Aftermath of the SQL worm now affecting Korean software industry.
SEOUL, South Korea -- A South Korean consumer group is preparing to file suit against Microsoft Corp. here for damages inflicted during Januarys Slammer SQL worm attack. Peoples Solidarity for Participatory Democracy (PSPD) claims the attack, which crippled the Internet for several days, was facilitated by known flaws in the Microsoft SQL server 2000.
The suit against Microsoft Korea is based on South Koreas year-old Product Liability Act, which allows for compensation for damage from products. The suit will claim that Microsoft is responsible for the Jan. 25 Internet incident because of flaws in its database, as well as by negligence, according to a draft of the court filing.

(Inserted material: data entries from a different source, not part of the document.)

-- ==== Sys2Proof/Laws/Exec.lean ====
section
/-! SUPPORT. What the dispatch of each instruction is: a direct call of its meaning. -/
namespace Sys2Proof.Machine
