/-! Slot.setV changes v only. -/

@[simp] theorem Slot.setV_status (x : Slot) (n : R4) (v : Vec) : (x.setV n v).status = x.status := rfl
@[simp] theorem Slot.setV_since (x : Slot) (n : R4) (v : Vec) : (x.setV n v).since = x.since := rfl
@[simp] theorem Slot.setV_stage (x : Slot) (n : R4) (v : Vec) : (x.setV n v).stage = x.stage := rfl
@[simp] theorem Slot.setV_pc (x : Slot) (n : R4) (v : Vec) : (x.setV n v).pc = x.pc := rfl
@[simp] theorem Slot.setV_pre (x : Slot) (n : R4) (v : Vec) : (x.setV n v).pre = x.pre := rfl
@[simp] theorem Slot.setV_g (x : Slot) (n : R4) (v : Vec) : (x.setV n v).g = x.g := rfl
@[simp] theorem Slot.setV_m (x : Slot) (n : R4) (v : Vec) : (x.setV n v).m = x.m := rfl
@[simp] theorem Slot.setV_q (x : Slot) (n : R4) (v : Vec) : (x.setV n v).q = x.q := rfl
@[simp] theorem Slot.setV_segs (x : Slot) (n : R4) (v : Vec) : (x.setV n v).segs = x.segs := rfl
@[simp] theorem Slot.setV_frames (x : Slot) (n : R4) (v : Vec) : (x.setV n v).frames = x.frames := rfl
@[simp] theorem Slot.setV_spilled (x : Slot) (n : R4) (v : Vec) : (x.setV n v).spilled = x.spilled := rfl
@[simp] theorem Slot.setV_depth (x : Slot) (n : R4) (v : Vec) : (x.setV n v).depth = x.depth := rfl
@[simp] theorem Slot.setV_streamed (x : Slot) (n : R4) (v : Vec) : (x.setV n v).streamed = x.streamed := rfl
@[simp] theorem Slot.setV_spawned (x : Slot) (n : R4) (v : Vec) : (x.setV n v).spawned = x.spawned := rfl
@[simp] theorem Slot.setV_owner (x : Slot) (n : R4) (v : Vec) : (x.setV n v).owner = x.owner := rfl
@[simp] theorem Slot.setV_rect (x : Slot) (n : R4) (v : Vec) : (x.setV n v).rect = x.rect := rfl
@[simp] theorem Slot.setV_acct (x : Slot) (n : R4) (v : Vec) : (x.setV n v).acct = x.acct := rfl
@[simp] theorem Slot.setV_fmta (x : Slot) (n : R4) (v : Vec) : (x.setV n v).fmta = x.fmta := rfl
@[simp] theorem Slot.setV_fmtb (x : Slot) (n : R4) (v : Vec) : (x.setV n v).fmtb = x.fmtb := rfl
@[simp] theorem Slot.setV_fmtc (x : Slot) (n : R4) (v : Vec) : (x.setV n v).fmtc = x.fmtc := rfl
@[simp] theorem Slot.setV_scla (x : Slot) (n : R4) (v : Vec) : (x.setV n v).scla = x.scla := rfl
@[simp] theorem Slot.setV_sclb (x : Slot) (n : R4) (v : Vec) : (x.setV n v).sclb = x.sclb := rfl
@[simp] theorem Slot.setV_srg (x : Slot) (n : R4) (v : Vec) : (x.setV n v).srg = x.srg := rfl
@[simp] theorem Slot.setV_prom (x : Slot) (n : R4) (v : Vec) : (x.setV n v).prom = x.prom := rfl
@[simp] theorem Slot.setV_rnd (x : Slot) (n : R4) (v : Vec) : (x.setV n v).rnd = x.rnd := rfl
@[simp] theorem Slot.setV_flags (x : Slot) (n : R4) (v : Vec) : (x.setV n v).flags = x.flags := rfl
@[simp] theorem Slot.setV_hstat (x : Slot) (n : R4) (v : Vec) : (x.setV n v).hstat = x.hstat := rfl
@[simp] theorem Slot.setV_fprm (x : Slot) (n : R4) (v : Vec) : (x.setV n v).fprm = x.fprm := rfl
@[simp] theorem Slot.setV_tvec (x : Slot) (n : R4) (v : Vec) : (x.setV n v).tvec = x.tvec := rfl
@[simp] theorem Slot.setV_tcause (x : Slot) (n : R4) (v : Vec) : (x.setV n v).tcause = x.tcause := rfl
@[simp] theorem Slot.setV_taddr (x : Slot) (n : R4) (v : Vec) : (x.setV n v).taddr = x.taddr := rfl
@[simp] theorem Slot.setV_tepc (x : Slot) (n : R4) (v : Vec) : (x.setV n v).tepc = x.tepc := rfl
@[simp] theorem Slot.setV_tinfo (x : Slot) (n : R4) (v : Vec) : (x.setV n v).tinfo = x.tinfo := rfl
@[simp] theorem Slot.setV_ten (x : Slot) (n : R4) (v : Vec) : (x.setV n v).ten = x.ten := rfl
@[simp] theorem Slot.setV_wsp (x : Slot) (n : R4) (v : Vec) : (x.setV n v).wsp = x.wsp := rfl
@[simp] theorem Slot.setV_wlim (x : Slot) (n : R4) (v : Vec) : (x.setV n v).wlim = x.wlim := rfl
@[simp] theorem Slot.setV_cfs (x : Slot) (n : R4) (v : Vec) : (x.setV n v).cfs = x.cfs := rfl
@[simp] theorem Slot.setV_cfb (x : Slot) (n : R4) (v : Vec) : (x.setV n v).cfb = x.cfb := rfl
@[simp] theorem Slot.setV_tcfs (x : Slot) (n : R4) (v : Vec) : (x.setV n v).tcfs = x.tcfs := rfl
@[simp] theorem Slot.setV_tcfb (x : Slot) (n : R4) (v : Vec) : (x.setV n v).tcfb = x.tcfb := rfl
@[simp] theorem Slot.setV_rpt (x : Slot) (n : R4) (v : Vec) : (x.setV n v).rpt = x.rpt := rfl
@[simp] theorem Slot.setV_far (x : Slot) (n : R4) (v : Vec) : (x.setV n v).far = x.far := rfl
@[simp] theorem Slot.setV_relaxed (x : Slot) (n : R4) (v : Vec) : (x.setV n v).relaxed = x.relaxed := rfl
@[simp] theorem Slot.setV_faults (x : Slot) (n : R4) (v : Vec) : (x.setV n v).faults = x.faults := rfl
@[simp] theorem Slot.setV_resv (x : Slot) (n : R4) (v : Vec) : (x.setV n v).resv = x.resv := rfl
@[simp] theorem Slot.setV_bars (x : Slot) (n : R4) (v : Vec) : (x.setV n v).bars = x.bars := rfl
@[simp] theorem Slot.setV_calls (x : Slot) (n : R4) (v : Vec) : (x.setV n v).calls = x.calls := rfl
@[simp] theorem Slot.setV_lastTime (x : Slot) (n : R4) (v : Vec) : (x.setV n v).lastTime = x.lastTime := rfl
@[simp] theorem Slot.setV_latch (x : Slot) (n : R4) (v : Vec) : (x.setV n v).latch = x.latch := rfl
@[simp] theorem Slot.setV_coming (x : Slot) (n : R4) (v : Vec) : (x.setV n v).coming = x.coming := rfl
@[simp] theorem Slot.setV_buf (x : Slot) (n : R4) (v : Vec) : (x.setV n v).buf = x.buf := rfl
@[simp] theorem Slot.setV_out (x : Slot) (n : R4) (v : Vec) : (x.setV n v).out = x.out := rfl
@[simp] theorem Slot.setV_hold (x : Slot) (n : R4) (v : Vec) : (x.setV n v).hold = x.hold := rfl
@[simp] theorem Slot.setV_held (x : Slot) (n : R4) (v : Vec) : (x.setV n v).held = x.held := rfl
@[simp] theorem Slot.setV_method (x : Slot) (n : R4) (v : Vec) : (x.setV n v).method = x.method := rfl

To prevail in its case, the PSPD will need the court to take a broader view of the product liability law, which does not currently include software as a distinct "object." Microsoft officials in Korea hit that point in their reaction to the impending litigation. The officials said software should remain exempt from the liability law in order to maintain the robust software development industry in South Korea. Additionally, they said the Slammer incident was caused by malicious hacking, not flaws in SQL Server 2000. "We will not avoid ethical responsibilities," Microsoft officials added.
Other software developers voiced similar concerns about the suit. "Software is not the product defined in the [Product Liability] Act," said a representative of a Korean software developer who asked to remain anonymous. "Because it is difficult to determine the criteria and scope of software flaws, it is impossible to apply the law to software."
"In order to apply the Act to software, the principles and definitions on the specifications like other ordinary products should precede, which is impossible in the software industry," said a spokesman for Handysoft, a Korean groupware developer and business process management company, worrying that this lawsuit may stymie development of the software industry.
"Even PSPD may not have strong confidence in the suit," said a software industry insider who asked not to be named. "I hope Microsoft will clearly prove that software can be free from the Act by facing the problem."
Regardless of the result of the legal action, a new emphasis on quality control has permeated the Korean software industry, including Microsoft Korea, because of the dispute.
The SQL Slammer worm interrupted Internet traffic, e-mail, and even business and banking transactions worldwide. According to analysts, it was the ninth most destructive worm on record, causing nearly $1 billion in damage and lost business.